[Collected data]

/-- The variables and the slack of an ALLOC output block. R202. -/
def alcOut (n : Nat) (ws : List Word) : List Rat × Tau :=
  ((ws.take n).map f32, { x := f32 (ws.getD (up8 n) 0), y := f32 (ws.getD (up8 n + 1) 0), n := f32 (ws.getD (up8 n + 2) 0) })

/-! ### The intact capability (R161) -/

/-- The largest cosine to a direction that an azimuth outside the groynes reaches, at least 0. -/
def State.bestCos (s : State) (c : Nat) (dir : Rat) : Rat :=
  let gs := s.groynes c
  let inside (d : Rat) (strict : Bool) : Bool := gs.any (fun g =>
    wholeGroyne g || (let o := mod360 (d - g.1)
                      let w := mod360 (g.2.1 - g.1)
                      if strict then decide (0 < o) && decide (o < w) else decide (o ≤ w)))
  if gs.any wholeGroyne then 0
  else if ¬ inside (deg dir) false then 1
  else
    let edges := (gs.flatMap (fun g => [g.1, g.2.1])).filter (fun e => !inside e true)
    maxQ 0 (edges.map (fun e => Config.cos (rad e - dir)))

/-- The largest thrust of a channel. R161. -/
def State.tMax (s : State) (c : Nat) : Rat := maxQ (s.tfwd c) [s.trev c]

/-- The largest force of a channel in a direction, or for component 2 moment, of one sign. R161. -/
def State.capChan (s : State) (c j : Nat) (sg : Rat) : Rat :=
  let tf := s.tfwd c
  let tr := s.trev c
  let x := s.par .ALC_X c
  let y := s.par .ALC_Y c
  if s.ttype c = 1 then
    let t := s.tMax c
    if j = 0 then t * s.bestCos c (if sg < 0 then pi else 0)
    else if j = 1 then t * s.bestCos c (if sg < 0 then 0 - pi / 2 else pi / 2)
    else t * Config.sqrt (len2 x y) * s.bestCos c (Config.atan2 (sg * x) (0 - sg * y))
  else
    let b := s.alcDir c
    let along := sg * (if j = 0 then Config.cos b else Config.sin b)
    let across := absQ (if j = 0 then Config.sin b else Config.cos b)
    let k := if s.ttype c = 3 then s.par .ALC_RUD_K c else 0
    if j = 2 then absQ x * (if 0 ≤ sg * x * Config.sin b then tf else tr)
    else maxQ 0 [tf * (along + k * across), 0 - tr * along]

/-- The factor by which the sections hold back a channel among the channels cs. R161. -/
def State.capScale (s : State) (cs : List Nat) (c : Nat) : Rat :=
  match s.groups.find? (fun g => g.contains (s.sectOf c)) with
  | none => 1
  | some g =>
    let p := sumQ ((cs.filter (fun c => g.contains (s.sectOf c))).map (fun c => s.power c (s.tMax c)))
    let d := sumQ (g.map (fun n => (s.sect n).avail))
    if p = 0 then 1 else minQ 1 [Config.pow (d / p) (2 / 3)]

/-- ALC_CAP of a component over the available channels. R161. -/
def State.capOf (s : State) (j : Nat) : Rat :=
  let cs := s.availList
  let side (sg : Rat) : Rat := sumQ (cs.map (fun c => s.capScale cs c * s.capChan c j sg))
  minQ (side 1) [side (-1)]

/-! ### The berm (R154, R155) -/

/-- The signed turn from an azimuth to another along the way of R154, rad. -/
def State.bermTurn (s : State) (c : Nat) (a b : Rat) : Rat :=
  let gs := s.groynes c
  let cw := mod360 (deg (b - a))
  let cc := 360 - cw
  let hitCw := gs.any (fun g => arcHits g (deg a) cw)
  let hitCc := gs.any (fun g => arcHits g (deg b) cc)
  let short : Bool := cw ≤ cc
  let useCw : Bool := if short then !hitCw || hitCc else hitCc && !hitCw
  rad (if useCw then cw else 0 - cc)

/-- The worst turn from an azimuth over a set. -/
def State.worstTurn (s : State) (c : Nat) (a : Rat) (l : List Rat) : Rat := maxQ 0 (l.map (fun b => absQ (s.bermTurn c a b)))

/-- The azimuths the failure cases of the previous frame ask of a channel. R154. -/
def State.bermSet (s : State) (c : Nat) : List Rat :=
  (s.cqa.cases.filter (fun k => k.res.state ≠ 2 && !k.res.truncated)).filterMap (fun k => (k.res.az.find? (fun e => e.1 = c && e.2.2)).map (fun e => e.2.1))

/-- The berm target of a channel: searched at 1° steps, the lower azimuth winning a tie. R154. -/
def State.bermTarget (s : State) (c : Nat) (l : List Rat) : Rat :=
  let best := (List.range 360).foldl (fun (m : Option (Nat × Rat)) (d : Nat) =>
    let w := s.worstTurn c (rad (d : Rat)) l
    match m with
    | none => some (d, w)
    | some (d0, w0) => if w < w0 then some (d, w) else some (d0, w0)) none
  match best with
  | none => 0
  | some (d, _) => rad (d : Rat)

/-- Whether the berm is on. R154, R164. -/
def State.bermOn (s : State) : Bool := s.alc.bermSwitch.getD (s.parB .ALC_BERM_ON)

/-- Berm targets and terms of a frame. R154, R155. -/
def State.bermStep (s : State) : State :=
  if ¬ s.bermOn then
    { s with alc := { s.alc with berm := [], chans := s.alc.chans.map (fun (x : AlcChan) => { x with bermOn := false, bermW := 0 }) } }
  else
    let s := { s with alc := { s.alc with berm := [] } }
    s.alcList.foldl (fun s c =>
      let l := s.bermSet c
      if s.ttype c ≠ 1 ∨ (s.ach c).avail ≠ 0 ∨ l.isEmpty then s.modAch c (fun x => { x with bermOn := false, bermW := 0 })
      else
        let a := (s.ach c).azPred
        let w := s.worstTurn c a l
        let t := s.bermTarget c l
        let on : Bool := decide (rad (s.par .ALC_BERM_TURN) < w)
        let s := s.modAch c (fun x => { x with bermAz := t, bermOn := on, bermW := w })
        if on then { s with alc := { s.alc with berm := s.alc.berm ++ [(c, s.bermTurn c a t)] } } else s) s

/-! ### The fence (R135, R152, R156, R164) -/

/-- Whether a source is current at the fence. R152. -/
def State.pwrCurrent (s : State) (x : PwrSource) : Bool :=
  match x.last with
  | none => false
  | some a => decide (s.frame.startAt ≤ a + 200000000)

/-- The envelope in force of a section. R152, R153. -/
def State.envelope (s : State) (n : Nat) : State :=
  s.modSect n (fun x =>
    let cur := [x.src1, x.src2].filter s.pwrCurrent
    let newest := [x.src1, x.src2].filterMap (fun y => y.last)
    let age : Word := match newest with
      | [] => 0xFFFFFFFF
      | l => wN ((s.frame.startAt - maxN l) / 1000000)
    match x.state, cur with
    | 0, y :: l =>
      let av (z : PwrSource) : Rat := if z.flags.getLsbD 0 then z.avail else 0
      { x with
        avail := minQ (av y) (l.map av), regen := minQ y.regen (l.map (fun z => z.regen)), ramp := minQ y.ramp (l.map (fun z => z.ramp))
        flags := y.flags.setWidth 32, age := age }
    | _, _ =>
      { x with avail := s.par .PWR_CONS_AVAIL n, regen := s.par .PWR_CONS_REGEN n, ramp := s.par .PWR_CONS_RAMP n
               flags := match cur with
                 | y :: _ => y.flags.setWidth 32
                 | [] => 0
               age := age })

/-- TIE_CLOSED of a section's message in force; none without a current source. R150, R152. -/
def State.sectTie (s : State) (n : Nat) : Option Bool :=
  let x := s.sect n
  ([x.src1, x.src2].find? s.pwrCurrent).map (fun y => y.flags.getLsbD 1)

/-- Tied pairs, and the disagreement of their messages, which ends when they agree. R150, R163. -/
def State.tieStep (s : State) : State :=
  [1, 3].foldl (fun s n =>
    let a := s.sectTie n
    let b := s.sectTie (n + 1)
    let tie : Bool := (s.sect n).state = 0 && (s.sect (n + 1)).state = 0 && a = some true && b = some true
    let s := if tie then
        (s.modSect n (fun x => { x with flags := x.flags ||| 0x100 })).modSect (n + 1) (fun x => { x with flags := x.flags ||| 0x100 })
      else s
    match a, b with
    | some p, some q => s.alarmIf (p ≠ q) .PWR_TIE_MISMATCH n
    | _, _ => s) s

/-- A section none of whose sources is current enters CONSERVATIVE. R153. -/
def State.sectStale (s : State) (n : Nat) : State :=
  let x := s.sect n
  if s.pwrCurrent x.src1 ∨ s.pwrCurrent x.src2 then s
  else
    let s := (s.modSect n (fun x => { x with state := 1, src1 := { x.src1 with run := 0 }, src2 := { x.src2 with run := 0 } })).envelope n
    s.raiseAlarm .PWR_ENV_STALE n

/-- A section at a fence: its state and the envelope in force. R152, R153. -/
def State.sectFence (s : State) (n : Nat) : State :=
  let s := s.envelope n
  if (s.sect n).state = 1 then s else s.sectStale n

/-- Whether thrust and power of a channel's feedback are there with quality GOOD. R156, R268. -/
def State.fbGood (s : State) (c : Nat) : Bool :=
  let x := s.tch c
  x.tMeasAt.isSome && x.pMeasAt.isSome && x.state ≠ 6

### About this task
Retype, exactly and in full, the lines above from the one containing "def State.bermTurn (s" through the one containing "def State.bermSet (s".

### Result for this task
def State.bermTurn (s : State) (c : Nat) (a b : Rat) : Rat :=
  let gs := s.groynes c
  let cw := mod360 (deg (b - a))
  let cc := 360 - cw
  let hitCw := gs.any (fun g => arcHits g (deg a) cw)
  let hitCc := gs.any (fun g => arcHits g (deg b) cc)
  let short : Bool := cw ≤ cc
  let useCw : Bool := if short then !hitCw || hitCc else hitCc && !hitCw
  rad (if useCw then cw else 0 - cc)

/-- The worst turn from an azimuth over a set. -/
def State.worstTurn (s : State) (c : Nat) (a : Rat) (l : List Rat) : Rat := maxQ 0 (l.map (fun b => absQ (s.bermTurn c a b)))

/-- The azimuths the failure cases of the previous frame ask of a channel. R154. -/
def State.bermSet (s : State) (c : Nat) : List Rat :=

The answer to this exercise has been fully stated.